Andretti used the 79 to claim five victories that season in addition to his victory at the season-opening Brazilian Grand Prix in the 78, as well as claim a further seven pole positions. Peterson would qualify on pole twice and take the win in Austria. Ultimately, Lotus would win the Constructor’s Championship, while Andretti and Peterson would finish 1-2 in the Driver’s Championship. Alas, both titles came at a high price: Peterson lost his life due to complications resulting from leg injuries sustained in an opening lap pileup at the Italian Grand Prix. It sucked virtually all of the elation of realizing his boyhood dream from Andretti, and created a macabre kinship with the only other American world champion, Phil Hill: Both clinched their titles in the Italian Grand Prix at Monza, and both lost their teammates due to accidents that occurred during the race.

Despite that sad postscript, it’s worth noting that the Lotus 79 fundamentally changed race car design forever. Subsequent F1 cars, Indy cars and sports cars were designed with almost as much attention paid to their undersides as their top sides. And while full-on ground effects have since been banned in just about every major series, all of the cars that did utilize them owe their existence to the 79.

Buick Regal

Buick Regal NASCAR

Much was made of NASCAR’s switch last year from the blobfish-esque so-called Gen 5/COT Sprint Cup Series car to the vastly more stock-looking Gen 6 car. A similarly seismic shift took place at the start of the 1981 season, when the 115” wheelbase cars wearing obsolete bodywork (e.g. GM’s “Colonnade” A-bodies and Ford’s big Torino-based Thunderbird) were retired in favor of new 110” wheelbasechassis designed to reflect Detroit’s new downsized mid-size models such as the new GM A-bodies and the Fox-platform Thunderbird.

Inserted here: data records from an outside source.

/-- The lookup a MATCH word completes, for a packet of bank `bk` in strip `st`: `hkey` is what HASH hashed, `key` what MATCH compares
(R112, R161, R182). -/
def State.lookup (s : State) (st : Nat) (bk : Bool) (t : Tbl) (hkey key : Nat) : Result :=
  let b := s.bank bk
  let w := fun k => bits hkey (32 * k) 32
  let line := fun k => (t.hash 0 k).1
  if t.kind = kFilter4 then s.filterProbe st bk false (w 1 % 4096) (w 0)
  else if t.kind = kFilter6 then s.filterProbe st bk true (w 1 % 4096) (w 0 * 2 ^ 96)
  else if t.kind = kClass4 then s.classProbe st t (w 1 % 4096) (w 0) (bits (w 1) 16 6)
  else if t.kind = kHead6 then
    s.classProbe st t (w 4 % 4096) (w 0 * 2 ^ 96 + w 1 * 2 ^ 64 + w 2 * 2 ^ 32 + w 3) (bits (w 4) 16 6)
  else if t.kind = kIndex || t.kind = kTail6 then s.indexRead st t (w 0)
  else if t.kind = kRule then
    let (n, mask) := b.ruleKey t
    let g := ((b.groupOf t).map (fun x => x.2)).getD 0
    let masked := fun (k : Nat) => (k &&& mask) % 2 ^ (32 * n)
    s.matchLine st t (t.hash n (masked hkey)).1 (masked key + g * 2 ^ 256) (some (if bk then 262 else 261))
  else
    let cut := fun (k : Nat) => if t.role = 1 then bits k 0 32 else bits k 0 48 + bits k 48 12 * 2 ^ 48
    s.matchLine st t (line (cut hkey)) (cut key) none

/-- The hash line a lookup reads. -/
def Result.line (r : Result) (t : Tbl) : Nat := r.slot / t.perLine

/-- The cell of the table that owns a result: the first cell of the group whose line is read. An index read beyond the region's cells
reads none, and the table's cell 0 owns its HIT 0 (R112, R180). (DESIGN CHOICE, log entry 23.) -/
def Result.cellOff (r : Result) (t : Tbl) : Nat :=
  let off := t.width * (r.line t / max t.liveReg.lpc 1)
  if off < t.liveReg.cells then off else 0

/-- The counts and events of a lookup (R152, R176 to R178); rule tables count in FE.CLASS alone. -/
def lookupNotes (t : Tbl) (r : Result) : List Note :=
  let probe := decide (t.kind = kFilter4) || decide (t.kind = kFilter6) || decide (t.kind = kClass4) || decide (t.kind = kHead6)
  let hm := fun (h m : Fld) => [Note.inc (if r.hit then h else m) 0]
  (if t.kind = kFilter4 then hm FE_LPM.FILTER4_HIT.COUNT FE_LPM.FILTER4_MISS.COUNT
   else if t.kind = kFilter6 then hm FE_LPM.FILTER6_HIT.COUNT FE_LPM.FILTER6_MISS.COUNT
   else if t.kind = kClass4 then (if r.hit then [Note.inc FE_LPM.CLASS4_HIT.COUNT t.cls] else [])
   else if t.kind = kHead6 then (if r.hit then [Note.inc FE_LPM.CLASS6_HIT.COUNT t.cls] else [])
   else if t.role = 1 then hm FE_EXM.MPLS_HIT.COUNT FE_EXM.MPLS_MISS.COUNT
   else if t.role = 2 then hm FE_EXM.MAC_HIT.COUNT FE_EXM.MAC_MISS.COUNT
   else []) ++
  (if probe then
     (if r.bad then [Note.unc true t.id (r.line t)] else []) ++ (if r.unc then [Note.sat FE_LPM.UNC_CNT.COUNT 0] else [])
   else if t.kind = kTail6 then
     (if r.unc then [Note.unc true t.id (r.line t), Note.sat FE_LPM.UNC_CNT.COUNT 0] else [])
   else if t.role ≠ 0 then
     (if r.unc then [Note.unc false t.id (r.line t), Note.sat FE_EXM.UNC_CNT.COUNT 0] else [])
   else []) ++
  (if t.kind = kIndex && !r.hit && !r.unc then [Note.range t.id r.slot, Note.sat FE_EXM.INDEX_RANGE.COUNT 0] else [])

/-- The route sequence a request starts makes the lookups of this table itself (R154, R172, R173). (DEDUCED, log entry 23.) -/
def askCovers (a : RouteAsk) (t : Tbl) : Bool :=
  let route := decide (3 ≤ t.kind) || (decide (3 ≤ t.role) && decide (t.role ≤ 5))
  match a with
  | .none => false
  | .ip _ _ _ => route
  | .mpls _ _ _ _ => route || decide (t.role = 1)
  | .mac _ _ => route || decide (t.role = 2)

/-- The ALU of R112. -/
def aluOp (op a b : Nat) : Nat :=
  (if op = 0 then a + b else if op = 1 then a + 2 ^ 32 - b else if op = 2 then a &&& b else if op = 3 then a ||| b
   else if op = 4 then a ^^^ b else if op = 5 then a <<< (b % 32) else if op = 6 then a >>> (b % 32) else if op = 7 then min a b
   else if op = 8 then max a b else if a = b then 1 else 0) % 2 ^ 32

/-- One slot word acts on a packet at its stage (R112). `old` is the record as it left the previous stage; writes go to
the strip's lanes. The words of one chain find each other by the spacing of R113. Key words that no KEY word of the chain writes
hold zero: R145 says so of a rule lookup, and the model takes it for every other. (DESIGN CHOICE, log entry 23.) -/
def State.slotAct (s : State) (st : Nat) (bk : Bool) (old : List Nat) (x : Strip) (cell w : Nat) : Strip :=
  let b := s.bank bk
  let dir := st / 8
  let c := swClass w
  let at_ := cell * 2048 + (swStage w - (if c = 1 then 0 else if c = 2 then 1 else if c = 3 then 2 else if c = 4 then 4 else 5))
  let u := SMap.get Unit_.zero x.units at_
  let put := fun (u : Unit_) => { x with units := SMap.put Unit_.zero x.units at_ u }
  let id := bits w 36 8
  let cut := u.key % 2 ^ (32 * (bits w 32 4 + 1))
  if c = 1 then
    put { u with key := setBits u.key (32 * bits w 32 4) 32 (laneGet old id &&& bits w 0 32) }
  else if c = 2 then put { u with hkey := cut }
  else if c = 3 then
    match b.tblLookup dir id with
    | none => put { u with own := decide (bits w 29 7 = 0) }
    | some (t, _) =>
      let off := bits w 29 7
      put { u with own := decide (cell = t.liveReg.firstCell + off) && decide ((s.lookup st bk t u.hkey u.hkey).cellOff t = off) }
  else if c = 4 then
    if !u.own then x
    else
      match b.tblLookup dir id with
      | none => put { u with res := some Result.miss }
      | some (t, src) =>
        let r := s.lookup st bk t u.hkey cut
        let x := put { u with res := some r }
        let x := if askCovers x.ask t && !src then x else { x with notes := x.notes ++ lookupNotes t r }
        let x := match b.groupOf t with
          | some (ct, g) => if r.hit then { x with hits := x.hits ++ [(ct, g, r.val)] } else x
          | none => x
        if src then { x with src := some ⟨t.id, swStage w, r, bits u.key 0 48 + bits u.key 48 12 * 2 ^ 48⟩ } else x
  else if c = 5 then
    let rhs := if bit w 16 then bits w 0 16 else laneGet old (bits w 20 8)
    { x with lanes := lanePut x.lanes id 0 32 (aluOp (swOp w) (laneGet old (bits w 28 8)) rhs) }
  else if c = 6 then
    let n := bits w 13 5 + 1
    let lsb := bits w 23 5
    let go := !bit w 12 || bit (laneGet old (bits w 4 8)) 0
    let val := if swOp w = 0 then some (laneGet old (bits w 28 8))
      else match u.res with
        | none => none
        | some r => some (if swOp w = 1 then r.word (bits w 28 4) else b2n r.hit)
    match val with
    | some v =>
      if go then
        let m := min n (32 - lsb)
        let v := if swOp w = 2 then v else bits v lsb m
        { x with lanes := lanePut x.lanes id (bits w 18 5) (if swOp w = 2 then 1 else m) v }
      else x
    | none => x
  else x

From this group of contenders, the Buick Regal quickly emerged as the (rather unlikely) dominant force. In the Daytona 500 (the first race where only 110” cars were allowed; the old cars had one last hurrah at the season-opener on the road course at Riverside, California, where they ran alongside their successors), Richard Petty used a Buick to win the race for the seventh and final time, while Darrell Waltrip cinched the first of his three Cup titles driving Junior Johnson’s Mountain Dew sponsored Regal No. 11. The 1982 season brought more of the same, with Buick repeating as manufacturer’s champion, Daytona 500 winner (with Bobby Allison in the No. 88 Gatorade Regal leading home six more Regals in the top 8 positions), and Waltrip repeating as driver’s champion.

Unfortunately, ’82 would be the Flint-based brand’s last season at the top; the following season saw sister brand Chevrolet roll out a Monte Carlo SS with an aero-friendly quasi-wedge nose, while Ford introduced a curvaceous new Thunderbird. Never again would Buick reach the highs it did in the first two years of the 110”-wheelbase era, and the division withdrew from the sport at the end of the 1991 season. Incidentally, Buick’s 1982 manufacturer’s crown was the last time a nameplate other than Chevrolet or Ford won that title.